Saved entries
-- ==== Sys2Proof/Machine/Trip.lean ====
section
/-! DEFINITION. The Trip Unit (chapter 8): the recomputation of the levels and what it passes to the other
blocks, fault reports, T frames and the remote trip table; and the corrections of R103, whose
condition the Trip Unit takes. -/

namespace Sys2Proof.Machine

/-! ## Levels -/

/-- TRIP OUT is asserted while the effective level is DRIVE_OFF; it changes when a recomputation crosses
DRIVE_OFF (R157). -/
def setTripOut (new : Level) (s : State) : State :=
  s.setTrip { s.trip with tripOut := new == .driveOff }

/-- A change of the effective level is an event at the Motion Unit, TRIP OUT and the Screen Unit (R156,
R158). -/
def levelChange (old new : Level) (s : State) : State :=
  if old = new then s else screenLevel old new (setTripOut new (motionLevel old new s))

/-- The trip stream the station publishes on, if it publishes (R161). -/
def State.publishStream (s : State) : Option Nat :=
  if s.station.address = 0 then none else s.station.cfg.tripStream

/-- The T body of the published level as it stands (R161, R162). -/
def State.tripBody (s : State) (refresh : Bool) : TripBody :=
  { level := s.trip.levels.pub, code := s.trip.levels.pubCode, count := s.trip.levels.pubCount,
    refresh := refresh }

/-- Originate a T frame if the station publishes; the Bool says whether it was dropped (R161, R162). -/
def originateTrip (refresh : Bool) (s : State) : State × Bool :=
  match s.publishStream with
  | some stream => queueTrip s stream (s.tripBody refresh)
  | none => (s, false)

/-- Recompute the levels, pass a change of the effective level on, and send a CHANGE frame at a change
of the published level (R156, R161). The Bool says whether that frame was dropped. That the readers of
the effective level take it before the CHANGE frame is originated, so that REPAINT notices take their
sequence numbers first, is the model's choice (assumption log 48). -/
def recomputeOnce (s : State) : State × Bool :=
  let old := s.trip.levels
  let new := s.trip.compute
  let s := levelChange old.eff new.eff (s.setTrip { s.trip with levels := new })
  if old.pub = new.pub then (s, false) else originateTrip false s

/-- Report RING_CONGESTION (R37). A CHANGE frame this gives rise to can only be dropped again, with the
fault already latched. -/
def reportCongestion (s : State) : State :=
  if s.trip.isLatched .ringCongestion then s
  else (recomputeOnce (s.setTrip (s.trip.latch .ringCongestion))).1

/-- Report RING_CONGESTION if a frame was dropped. -/
def afterQueue (r : State × Bool) : State := if r.2 then reportCongestion r.1 else r.1

/-- Recompute the levels with all that follows (R156). -/
def recompute (s : State) : State := afterQueue (recomputeOnce s)

/-- Send a T frame of the published level as it stands, if the station publishes (R161, R162). -/
def sendTrip (refresh : Bool) (s : State) : State := afterQueue (originateTrip refresh s)

/-! ## Fault reports -/

/-- What the latching of an axis fault does to its own axis (R97). -/
def axisFault (f : FaultId) (s : State) : State :=
  match f with
  | .driveFault a | .driveLink a => s.setAxes (s.axes.offOne a)
  | .followError a =>
    if (treeGet s.trip.tree f).level = .driveOff then s.setAxes (s.axes.offOne a) else s
  | _ => s

/-- Latch a fault; where its bit changes, its axis takes it and the levels are recomputed (R150, R97). -/
def report (f : FaultId) (s : State) : State :=
  if s.trip.isLatched f then s
  else recompute (axisFault f (s.setTrip (s.trip.latch f)))

/-- The condition of a persistent fault becomes present or absent (R150). -/
def setCondition (f : FaultId) (present : Bool) (s : State) : State :=
  let s' := s.setTrip (s.trip.setCond f present)
  if present then report f s' else s'

/-! ## T frames received -/

/-- A T frame taken by the Trip Unit (R163). -/
def takeTrip (src : Nat) (t : TripBody) (s : State) : State :=
  let old := remoteFind s.trip.remote src
  if t.level = .clear then
    match old with
    | some _ => recompute (s.setTrip { s.trip with remote := remoteErase s.trip.remote src })
    | none => s
  else
    let e : RemoteEntry :=
      { source := src, level := t.level, code := t.code, last := s.clock, stale := false }
    let s' := s.setTrip { s.trip with remote := remoteInsert e s.trip.remote }
    if (old.map (·.level)) = some t.level then s' else recompute s'

/-- A T frame delivered to the Trip Unit (R163). -/
def deliverTrip (s : State) (f : Frame) : State :=
  match f.body with
  | .bytes b =>
    match readTrip b with
    | some t => takeTrip f.hdr.src t s
    | none => s
  | _ => s

/-- Make an entry STALE and count it (R164). -/
def staleEntry (source : Nat) (s : State) : State :=
  s.setTrip { s.trip with
    remote := s.trip.remote.map fun e => if e.source = source then { e with stale := true } else e,
    ctr := { s.trip.ctr with staleRemote := bump s.trip.ctr.staleRemote } }

/-- Make every entry STALE whose silence has reached 4 × Rf (R164). -/
def staleSilent (s : State) : State :=
  let silent (e : RemoteEntry) : Bool :=
    !e.stale && remoteSilent s.clock s.station.cfg.refresh e
  s.setTrip { s.trip with
    remote := s.trip.remote.map fun e => if silent e then { e with stale := true } else e,
    ctr := { s.trip.ctr with
      staleRemote := bumpBy s.trip.ctr.staleRemote (s.trip.remote.countP silent) } }

/-! ## Corrections -/

/-- Whether the correction target stands at its limit (R104). -/
def atCorrLimit (r : AxisRecord) : Bool :=
  decide (0 < r.cfg.corrMax) && r.corrTarget.natAbs == r.cfg.corrMax

/-- Report the CORRECTION_LIMIT condition of an axis as it now stands (R104). -/
def reportCorrLimit (a : Fin 4) (s : State) : State :=
  setCondition (.correctionLimit a) (atCorrLimit (s.axis a)) s

/-- One correction record (R103). -/
def takeCorrection (s : State) (c : CorrRec) : State :=
  let r := s.axis c.axis
  if r.state = .coupled then
    let sum := r.corrTarget + c.amount
    let lim := clampInt (-(r.cfg.corrMax : Int)) r.cfg.corrMax sum
    let s := s.setAxis c.axis { r with corrTarget := lim }
    let s := if sum = lim then s
      else s.countMotion fun n => { n with corrClamped := bump n.corrClamped }
    reportCorrLimit c.axis s
  else s.countMotion fun n => { n with corrIgnored := bump n.corrIgnored }

/-- Correction records in order, each whole before the next (R103). -/
def takeCorrections (cs : List CorrRec) (s : State) : State := cs.foldl takeCorrection s

/-- A K frame delivered to the Motion Unit (R25, R103). -/
def deliverCorrections (s : State) (f : Frame) : State :=
  match f.body with
  | .bytes b =>
    match readCorr b with
    | some c => takeCorrections c.records s
    | none => s
  | _ => s

end Sys2Proof.Machine
end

**AIM OF THE TASK:** The records above need to be transcribed in full. Keep every character unchanged.

**SOLUTION BELOW:**
-- ==== Sys2Proof/Machine/Trip.lean ====
section
/-! DEFINITION. The Trip Unit (chapter 8): the recomputation of the levels and what it passes to the other
blocks, fault reports, T frames and the remote trip table; and the corrections of R103, whose
condition the Trip Unit takes. -/

namespace Sys2Proof.Machine

/-! ## Levels -/

/-- TRIP OUT is asserted while the effective level is DRIVE_OFF; it changes when a recomputation crosses
DRIVE_OFF (R157). -/
def setTripOut (new : Level) (s : State) : State :=
  s.setTrip { s.trip with tripOut := new == .driveOff }

/-- A change of the effective level is an event at the Motion Unit, TRIP OUT and the Screen Unit (R156,
R158). -/
def levelChange (old new : Level) (s : State) : State :=
  if old = new then s else screenLevel old new (setTripOut new (motionLevel old new s))

/-- The trip stream the station publishes on, if it publishes (R161). -/
def State.publishStream (s : State) : Option Nat :=
  if s.station.address = 0 then none else s.station.cfg.tripStream

/-- The T body of the published level as it stands (R161, R162). -/
def State.tripBody (s : State) (refresh : Bool) : TripBody :=
  { level := s.trip.levels.pub, code := s.trip.levels.pubCode, count := s.trip.levels.pubCount,
    refresh := refresh }

/-- Originate a T frame if the station publishes; the Bool says whether it was dropped (R161, R162). -/
def originateTrip (refresh : Bool) (s : State) : State × Bool :=
  match s.publishStream with
  | some stream => queueTrip s stream (s.tripBody refresh)
  | none => (s, false)

/-- Recompute the levels, pass a change of the effective level on, and send a CHANGE frame at a change
of the published level (R156, R161). The Bool says whether that frame was dropped. That the readers of
the effective level take it before the CHANGE frame is originated, so that REPAINT notices take their
sequence numbers first, is the model's choice (assumption log 48). -/
def recomputeOnce (s : State) : State × Bool :=
  let old := s.trip.levels
  let new := s.trip.compute
  let s := levelChange old.eff new.eff (s.setTrip { s.trip with levels := new })
  if old.pub = new.pub then (s, false) else originateTrip false s

/-- Report RING_CONGESTION (R37). A CHANGE frame this gives rise to can only be dropped again, with the
fault already latched. -/
def reportCongestion (s : State) : State :=
  if s.trip.isLatched .ringCongestion then s
  else (recomputeOnce (s.setTrip (s.trip.latch .ringCongestion))).1

/-- Report RING_CONGESTION if a frame was dropped. -/
def afterQueue (r : State × Bool) : State := if r.2 then reportCongestion r.1 else r.1

/-- Recompute the levels with all that follows (R156). -/
def recompute (s : State) : State := afterQueue (recomputeOnce s)

/-- Send a T frame of the published level as it stands, if the station publishes (R161, R162). -/
def sendTrip (refresh : Bool) (s : State) : State := afterQueue (originateTrip refresh s)

/-! ## Fault reports -/

/-- What the latching of an axis fault does to its own axis (R97). -/
def axisFault (f : FaultId) (s : State) : State :=
  match f with
  | .driveFault a | .driveLink a => s.setAxes (s.axes.offOne a)
  | .followError a =>
    if (treeGet s.trip.tree f).level = .driveOff then s.setAxes (s.axes.offOne a) else s
  | _ => s

/-- Latch a fault; where its bit changes, its axis takes it and the levels are recomputed (R150, R97). -/
def report (f : FaultId) (s : State) : State :=
  if s.trip.isLatched f then s
  else recompute (axisFault f (s.setTrip (s.trip.latch f)))

/-- The condition of a persistent fault becomes present or absent (R150). -/
def setCondition (f : FaultId) (present : Bool) (s : State) : State :=
  let s' := s.setTrip (s.trip.setCond f present)
  if present then report f s' else s'

/-! ## T frames received -/

/-- A T frame taken by the Trip Unit (R163). -/
def takeTrip (src : Nat) (t : TripBody) (s : State) : State :=
  let old := remoteFind s.trip.remote src
  if t.level = .clear then
    match old with
    | some _ => recompute (s.setTrip { s.trip with remote := remoteErase s.trip.remote src })
    | none => s
  else
    let e : RemoteEntry :=
      { source := src, level := t.level, code := t.code, last := s.clock, stale := false }
    let s' := s.setTrip { s.trip with remote := remoteInsert e s.trip.remote }
    if (old.map (·.level)) = some t.level then s' else recompute s'

/-- A T frame delivered to the Trip Unit (R163). -/
def deliverTrip (s : State) (f : Frame) : State :=
  match f.body with
  | .bytes b =>
    match readTrip b with
    | some t => takeTrip f.hdr.src t s
    | none => s
  | _ => s

/-- Make an entry STALE and count it (R164). -/
def staleEntry (source : Nat) (s : State) : State :=
  s.setTrip { s.trip with
    remote := s.trip.remote.map fun e => if e.source = source then { e with stale := true } else e,
    ctr := { s.trip.ctr with staleRemote := bump s.trip.ctr.staleRemote } }

/-- Make every entry STALE whose silence has reached 4 × Rf (R164). -/
def staleSilent (s : State) : State :=
  let silent (e : RemoteEntry) : Bool :=
    !e.stale && remoteSilent s.clock s.station.cfg.refresh e
  s.setTrip { s.trip with
    remote := s.trip.remote.map fun e => if silent e then { e with stale := true } else e,
    ctr := { s.trip.ctr with
      staleRemote := bumpBy s.trip.ctr.staleRemote (s.trip.remote.countP silent) } }

/-! ## Corrections -/

/-- Whether the correction target stands at its limit (R104). -/
def atCorrLimit (r : AxisRecord) : Bool :=
  decide (0 < r.cfg.corrMax) && r.corrTarget.natAbs == r.cfg.corrMax

/-- Report the CORRECTION_LIMIT condition of an axis as it now stands (R104). -/
def reportCorrLimit (a : Fin 4) (s : State) : State :=
  setCondition (.correctionLimit a) (atCorrLimit (s.axis a)) s

/-- One correction record (R103). -/
def takeCorrection (s : State) (c : CorrRec) : State :=
  let r := s.axis c.axis
  if r.state = .coupled then
    let sum := r.corrTarget + c.amount
    let lim := clampInt (-(r.cfg.corrMax : Int)) r.cfg.corrMax sum
    let s := s.setAxis c.axis { r with corrTarget := lim }
    let s := if sum = lim then s
      else s.countMotion fun n => { n with corrClamped := bump n.corrClamped }
    reportCorrLimit c.axis s
  else s.countMotion fun n => { n with corrIgnored := bump n.corrIgnored }

/-- Correction records in order, each whole before the next (R103). -/
def takeCorrections (cs : List CorrRec) (s : State) : State := cs.foldl takeCorrection s

/-- A K frame delivered to the Motion Unit (R25, R103). -/
def deliverCorrections (s : State) (f : Frame) : State :=
  match f.body with
  | .bytes b =>
    match readCorr b with
    | some c => takeCorrections c.records s
    | none => s
  | _ => s

end Sys2Proof.Machine
end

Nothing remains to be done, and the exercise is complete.